**EXERCISE PROMPT**
Going line by line through the entries below, count those that contain "ofBool". Give the number by itself.

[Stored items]
-- ==== Sys2Proof/Laws/PerInstr.lean ====
section
/-! SUPPORT. One lemma a constructor: the words of a well-formed instruction decode to it. -/
namespace Sys2Proof

theorem getLsbD_top (w : Word) : w.getLsbD 31 = (fld w 31 1).getLsbD 0 := by simp [fld]

theorem ctl_eq {w : Word} {c : Ctl} (hk : fld w 31 1 = BitVec.ofBool c.k) (hg : fld w 29 2 = c.g) : ctl w = c := by
  simp only [ctl, getLsbD_top, hk, hg]; simp

theorem bit31_eq {w : Word} {k : Bool} (hk : fld w 31 1 = BitVec.ofBool k) : w.getLsbD 31 = k := by
  simp only [getLsbD_top, hk]; simp

theorem shape_4_1_2_7_4_2_1 (k : BitVec 1) (g : BitVec 2) (op : BitVec 8) (x : BitVec 4) (y : BitVec 1) (z : BitVec 2) (u : BitVec 7) (v : BitVec 4) (t : BitVec 2) (r : BitVec 1)
    {w : Word} (h : w = (k ++ g ++ op ++ x ++ y ++ z ++ u ++ v ++ t ++ r : BitVec 32)) :
    fld w 31 1 = k ∧ fld w 29 2 = g ∧ fld w 21 8 = op ∧ fld w 17 4 = x ∧ fld w 16 1 = y ∧ fld w 14 2 = z ∧ fld w 7 7 = u ∧ fld w 3 4 = v ∧ fld w 1 2 = t ∧ fld w 0 1 = r := by
  subst h
  refine ⟨(?_ : BitVec.extractLsb' 31 1 (k ++ g ++ op ++ x ++ y ++ z ++ u ++ v ++ t ++ r) = k), (?_ : BitVec.extractLsb' 29 2 (k ++ g ++ op ++ x ++ y ++ z ++ u ++ v ++ t ++ r) = g), (?_ : BitVec.extractLsb' 21 8 (k ++ g ++ op ++ x ++ y ++ z ++ u ++ v ++ t ++ r) = op), (?_ : BitVec.extractLsb' 17 4 (k ++ g ++ op ++ x ++ y ++ z ++ u ++ v ++ t ++ r) = x), (?_ : BitVec.extractLsb' 16 1 (k ++ g ++ op ++ x ++ y ++ z ++ u ++ v ++ t ++ r) = y), (?_ : BitVec.extractLsb' 14 2 (k ++ g ++ op ++ x ++ y ++ z ++ u ++ v ++ t ++ r) = z), (?_ : BitVec.extractLsb' 7 7 (k ++ g ++ op ++ x ++ y ++ z ++ u ++ v ++ t ++ r) = u), (?_ : BitVec.extractLsb' 3 4 (k ++ g ++ op ++ x ++ y ++ z ++ u ++ v ++ t ++ r) = v), (?_ : BitVec.extractLsb' 1 2 (k ++ g ++ op ++ x ++ y ++ z ++ u ++ v ++ t ++ r) = t), (?_ : BitVec.extractLsb' 0 1 (k ++ g ++ op ++ x ++ y ++ z ++ u ++ v ++ t ++ r) = r)⟩ <;>
    (repeat first | rw [BitVec.extractLsb'_append_eq_of_le (by decide)] | rw [BitVec.extractLsb'_append_eq_of_add_le (by decide)]) <;>
    exact BitVec.extractLsb'_eq_self

theorem shape_4_3_7_4_2_1 (k : BitVec 1) (g : BitVec 2) (op : BitVec 8) (x : BitVec 4) (y : BitVec 3) (z : BitVec 7) (u : BitVec 4) (v : BitVec 2) (t : BitVec 1)
    {w : Word} (h : w = (k ++ g ++ op ++ x ++ y ++ z ++ u ++ v ++ t : BitVec 32)) :
    fld w 31 1 = k ∧ fld w 29 2 = g ∧ fld w 21 8 = op ∧ fld w 17 4 = x ∧ fld w 14 3 = y ∧ fld w 7 7 = z ∧ fld w 3 4 = u ∧ fld w 1 2 = v ∧ fld w 0 1 = t := by
  subst h
  refine ⟨(?_ : BitVec.extractLsb' 31 1 (k ++ g ++ op ++ x ++ y ++ z ++ u ++ v ++ t) = k), (?_ : BitVec.extractLsb' 29 2 (k ++ g ++ op ++ x ++ y ++ z ++ u ++ v ++ t) = g), (?_ : BitVec.extractLsb' 21 8 (k ++ g ++ op ++ x ++ y ++ z ++ u ++ v ++ t) = op), (?_ : BitVec.extractLsb' 17 4 (k ++ g ++ op ++ x ++ y ++ z ++ u ++ v ++ t) = x), (?_ : BitVec.extractLsb' 14 3 (k ++ g ++ op ++ x ++ y ++ z ++ u ++ v ++ t) = y), (?_ : BitVec.extractLsb' 7 7 (k ++ g ++ op ++ x ++ y ++ z ++ u ++ v ++ t) = z), (?_ : BitVec.extractLsb' 3 4 (k ++ g ++ op ++ x ++ y ++ z ++ u ++ v ++ t) = u), (?_ : BitVec.extractLsb' 1 2 (k ++ g ++ op ++ x ++ y ++ z ++ u ++ v ++ t) = v), (?_ : BitVec.extractLsb' 0 1 (k ++ g ++ op ++ x ++ y ++ z ++ u ++ v ++ t) = t)⟩ <;>
    (repeat first | rw [BitVec.extractLsb'_append_eq_of_le (by decide)] | rw [BitVec.extractLsb'_append_eq_of_add_le (by decide)]) <;>
    exact BitVec.extractLsb'_eq_self

theorem shape_4_3_14 (k : BitVec 1) (g : BitVec 2) (op : BitVec 8) (x : BitVec 4) (y : BitVec 3) (z : BitVec 14)
    {w : Word} (h : w = (k ++ g ++ op ++ x ++ y ++ z : BitVec 32)) :
    fld w 31 1 = k ∧ fld w 29 2 = g ∧ fld w 21 8 = op ∧ fld w 17 4 = x ∧ fld w 14 3 = y ∧ fld w 0 14 = z := by
  subst h
  refine ⟨(?_ : BitVec.extractLsb' 31 1 (k ++ g ++ op ++ x ++ y ++ z) = k), (?_ : BitVec.extractLsb' 29 2 (k ++ g ++ op ++ x ++ y ++ z) = g), (?_ : BitVec.extractLsb' 21 8 (k ++ g ++ op ++ x ++ y ++ z) = op), (?_ : BitVec.extractLsb' 17 4 (k ++ g ++ op ++ x ++ y ++ z) = x), (?_ : BitVec.extractLsb' 14 3 (k ++ g ++ op ++ x ++ y ++ z) = y), (?_ : BitVec.extractLsb' 0 14 (k ++ g ++ op ++ x ++ y ++ z) = z)⟩ <;>
    (repeat first | rw [BitVec.extractLsb'_append_eq_of_le (by decide)] | rw [BitVec.extractLsb'_append_eq_of_add_le (by decide)]) <;>
    exact BitVec.extractLsb'_eq_self

theorem shape_5_2_7_7 (k : BitVec 1) (g : BitVec 2) (op : BitVec 8) (x : BitVec 5) (y : BitVec 2) (z : BitVec 7) (u : BitVec 7)
    {w : Word} (h : w = (k ++ g ++ op ++ x ++ y ++ z ++ u : BitVec 32)) :
    fld w 31 1 = k ∧ fld w 29 2 = g ∧ fld w 21 8 = op ∧ fld w 16 5 = x ∧ fld w 14 2 = y ∧ fld w 7 7 = z ∧ fld w 0 7 = u := by
  subst h
  refine ⟨(?_ : BitVec.extractLsb' 31 1 (k ++ g ++ op ++ x ++ y ++ z ++ u) = k), (?_ : BitVec.extractLsb' 29 2 (k ++ g ++ op ++ x ++ y ++ z ++ u) = g), (?_ : BitVec.extractLsb' 21 8 (k ++ g ++ op ++ x ++ y ++ z ++ u) = op), (?_ : BitVec.extractLsb' 16 5 (k ++ g ++ op ++ x ++ y ++ z ++ u) = x), (?_ : BitVec.extractLsb' 14 2 (k ++ g ++ op ++ x ++ y ++ z ++ u) = y), (?_ : BitVec.extractLsb' 7 7 (k ++ g ++ op ++ x ++ y ++ z ++ u) = z), (?_ : BitVec.extractLsb' 0 7 (k ++ g ++ op ++ x ++ y ++ z ++ u) = u)⟩ <;>
    (repeat first | rw [BitVec.extractLsb'_append_eq_of_le (by decide)] | rw [BitVec.extractLsb'_append_eq_of_add_le (by decide)]) <;>
    exact BitVec.extractLsb'_eq_self

theorem shape_5_2_14 (k : BitVec 1) (g : BitVec 2) (op : BitVec 8) (x : BitVec 5) (y : BitVec 2) (z : BitVec 14)
    {w : Word} (h : w = (k ++ g ++ op ++ x ++ y ++ z : BitVec 32)) :
    fld w 31 1 = k ∧ fld w 29 2 = g ∧ fld w 21 8 = op ∧ fld w 16 5 = x ∧ fld w 14 2 = y ∧ fld w 0 14 = z := by
  subst h
  refine ⟨(?_ : BitVec.extractLsb' 31 1 (k ++ g ++ op ++ x ++ y ++ z) = k), (?_ : BitVec.extractLsb' 29 2 (k ++ g ++ op ++ x ++ y ++ z) = g), (?_ : BitVec.extractLsb' 21 8 (k ++ g ++ op ++ x ++ y ++ z) = op), (?_ : BitVec.extractLsb' 16 5 (k ++ g ++ op ++ x ++ y ++ z) = x), (?_ : BitVec.extractLsb' 14 2 (k ++ g ++ op ++ x ++ y ++ z) = y), (?_ : BitVec.extractLsb' 0 14 (k ++ g ++ op ++ x ++ y ++ z) = z)⟩ <;>
    (repeat first | rw [BitVec.extractLsb'_append_eq_of_le (by decide)] | rw [BitVec.extractLsb'_append_eq_of_add_le (by decide)]) <;>
    exact BitVec.extractLsb'_eq_self

theorem shape_6_1_7_7 (k : BitVec 1) (g : BitVec 2) (op : BitVec 8) (x : BitVec 6) (y : BitVec 1) (z : BitVec 7) (u : BitVec 7)
    {w : Word} (h : w = (k ++ g ++ op ++ x ++ y ++ z ++ u : BitVec 32)) :
    fld w 31 1 = k ∧ fld w 29 2 = g ∧ fld w 21 8 = op ∧ fld w 15 6 = x ∧ fld w 14 1 = y ∧ fld w 7 7 = z ∧ fld w 0 7 = u := by
  subst h
  refine ⟨(?_ : BitVec.extractLsb' 31 1 (k ++ g ++ op ++ x ++ y ++ z ++ u) = k), (?_ : BitVec.extractLsb' 29 2 (k ++ g ++ op ++ x ++ y ++ z ++ u) = g), (?_ : BitVec.extractLsb' 21 8 (k ++ g ++ op ++ x ++ y ++ z ++ u) = op), (?_ : BitVec.extractLsb' 15 6 (k ++ g ++ op ++ x ++ y ++ z ++ u) = x), (?_ : BitVec.extractLsb' 14 1 (k ++ g ++ op ++ x ++ y ++ z ++ u) = y), (?_ : BitVec.extractLsb' 7 7 (k ++ g ++ op ++ x ++ y ++ z ++ u) = z), (?_ : BitVec.extractLsb' 0 7 (k ++ g ++ op ++ x ++ y ++ z ++ u) = u)⟩ <;>
    (repeat first | rw [BitVec.extractLsb'_append_eq_of_le (by decide)] | rw [BitVec.extractLsb'_append_eq_of_add_le (by decide)]) <;>
    exact BitVec.extractLsb'_eq_self

theorem shape_7_2_12 (k : BitVec 1) (g : BitVec 2) (op : BitVec 8) (x : BitVec 7) (y : BitVec 2) (z : BitVec 12)
    {w : Word} (h : w = (k ++ g ++ op ++ x ++ y ++ z : BitVec 32)) :
    fld w 31 1 = k ∧ fld w 29 2 = g ∧ fld w 21 8 = op ∧ fld w 14 7 = x ∧ fld w 12 2 = y ∧ fld w 0 12 = z := by
  subst h
  refine ⟨(?_ : BitVec.extractLsb' 31 1 (k ++ g ++ op ++ x ++ y ++ z) = k), (?_ : BitVec.extractLsb' 29 2 (k ++ g ++ op ++ x ++ y ++ z) = g), (?_ : BitVec.extractLsb' 21 8 (k ++ g ++ op ++ x ++ y ++ z) = op), (?_ : BitVec.extractLsb' 14 7 (k ++ g ++ op ++ x ++ y ++ z) = x), (?_ : BitVec.extractLsb' 12 2 (k ++ g ++ op ++ x ++ y ++ z) = y), (?_ : BitVec.extractLsb' 0 12 (k ++ g ++ op ++ x ++ y ++ z) = z)⟩ <;>
    (repeat first | rw [BitVec.extractLsb'_append_eq_of_le (by decide)] | rw [BitVec.extractLsb'_append_eq_of_add_le (by decide)]) <;>
    exact BitVec.extractLsb'_eq_self

theorem shape_7_5_2_5_2 (k : BitVec 1) (g : BitVec 2) (op : BitVec 8) (x : BitVec 7) (y : BitVec 5) (z : BitVec 2) (u : BitVec 5) (v : BitVec 2)
    {w : Word} (h : w = (k ++ g ++ op ++ x ++ y ++ z ++ u ++ v : BitVec 32)) :
    fld w 31 1 = k ∧ fld w 29 2 = g ∧ fld w 21 8 = op ∧ fld w 14 7 = x ∧ fld w 9 5 = y ∧ fld w 7 2 = z ∧ fld w 2 5 = u ∧ fld w 0 2 = v := by
  subst h
  refine ⟨(?_ : BitVec.extractLsb' 31 1 (k ++ g ++ op ++ x ++ y ++ z ++ u ++ v) = k), (?_ : BitVec.extractLsb' 29 2 (k ++ g ++ op ++ x ++ y ++ z ++ u ++ v) = g), (?_ : BitVec.extractLsb' 21 8 (k ++ g ++ op ++ x ++ y ++ z ++ u ++ v) = op), (?_ : BitVec.extractLsb' 14 7 (k ++ g ++ op ++ x ++ y ++ z ++ u ++ v) = x), (?_ : BitVec.extractLsb' 9 5 (k ++ g ++ op ++ x ++ y ++ z ++ u ++ v) = y), (?_ : BitVec.extractLsb' 7 2 (k ++ g ++ op ++ x ++ y ++ z ++ u ++ v) = z), (?_ : BitVec.extractLsb' 2 5 (k ++ g ++ op ++ x ++ y ++ z ++ u ++ v) = u), (?_ : BitVec.extractLsb' 0 2 (k ++ g ++ op ++ x ++ y ++ z ++ u ++ v) = v)⟩ <;>
    (repeat first | rw [BitVec.extractLsb'_append_eq_of_le (by decide)] | rw [BitVec.extractLsb'_append_eq_of_add_le (by decide)]) <;>
    exact BitVec.extractLsb'_eq_self

theorem shape_7_6_3_2_1_2 (k : BitVec 1) (g : BitVec 2) (op : BitVec 8) (x : BitVec 7) (y : BitVec 6) (z : BitVec 3) (u : BitVec 2) (v : BitVec 1) (t : BitVec 2)
    {w : Word} (h : w = (k ++ g ++ op ++ x ++ y ++ z ++ u ++ v ++ t : BitVec 32)) :
    fld w 31 1 = k ∧ fld w 29 2 = g ∧ fld w 21 8 = op ∧ fld w 14 7 = x ∧ fld w 8 6 = y ∧ fld w 5 3 = z ∧ fld w 3 2 = u ∧ fld w 2 1 = v ∧ fld w 0 2 = t := by
  subst h
  refine ⟨(?_ : BitVec.extractLsb' 31 1 (k ++ g ++ op ++ x ++ y ++ z ++ u ++ v ++ t) = k), (?_ : BitVec.extractLsb' 29 2 (k ++ g ++ op ++ x ++ y ++ z ++ u ++ v ++ t) = g), (?_ : BitVec.extractLsb' 21 8 (k ++ g ++ op ++ x ++ y ++ z ++ u ++ v ++ t) = op), (?_ : BitVec.extractLsb' 14 7 (k ++ g ++ op ++ x ++ y ++ z ++ u ++ v ++ t) = x), (?_ : BitVec.extractLsb' 8 6 (k ++ g ++ op ++ x ++ y ++ z ++ u ++ v ++ t) = y), (?_ : BitVec.extractLsb' 5 3 (k ++ g ++ op ++ x ++ y ++ z ++ u ++ v ++ t) = z), (?_ : BitVec.extractLsb' 3 2 (k ++ g ++ op ++ x ++ y ++ z ++ u ++ v ++ t) = u), (?_ : BitVec.extractLsb' 2 1 (k ++ g ++ op ++ x ++ y ++ z ++ u ++ v ++ t) = v), (?_ : BitVec.extractLsb' 0 2 (k ++ g ++ op ++ x ++ y ++ z ++ u ++ v ++ t) = t)⟩ <;>
    (repeat first | rw [BitVec.extractLsb'_append_eq_of_le (by decide)] | rw [BitVec.extractLsb'_append_eq_of_add_le (by decide)]) <;>
    exact BitVec.extractLsb'_eq_self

**EXPECTED ANSWER**
2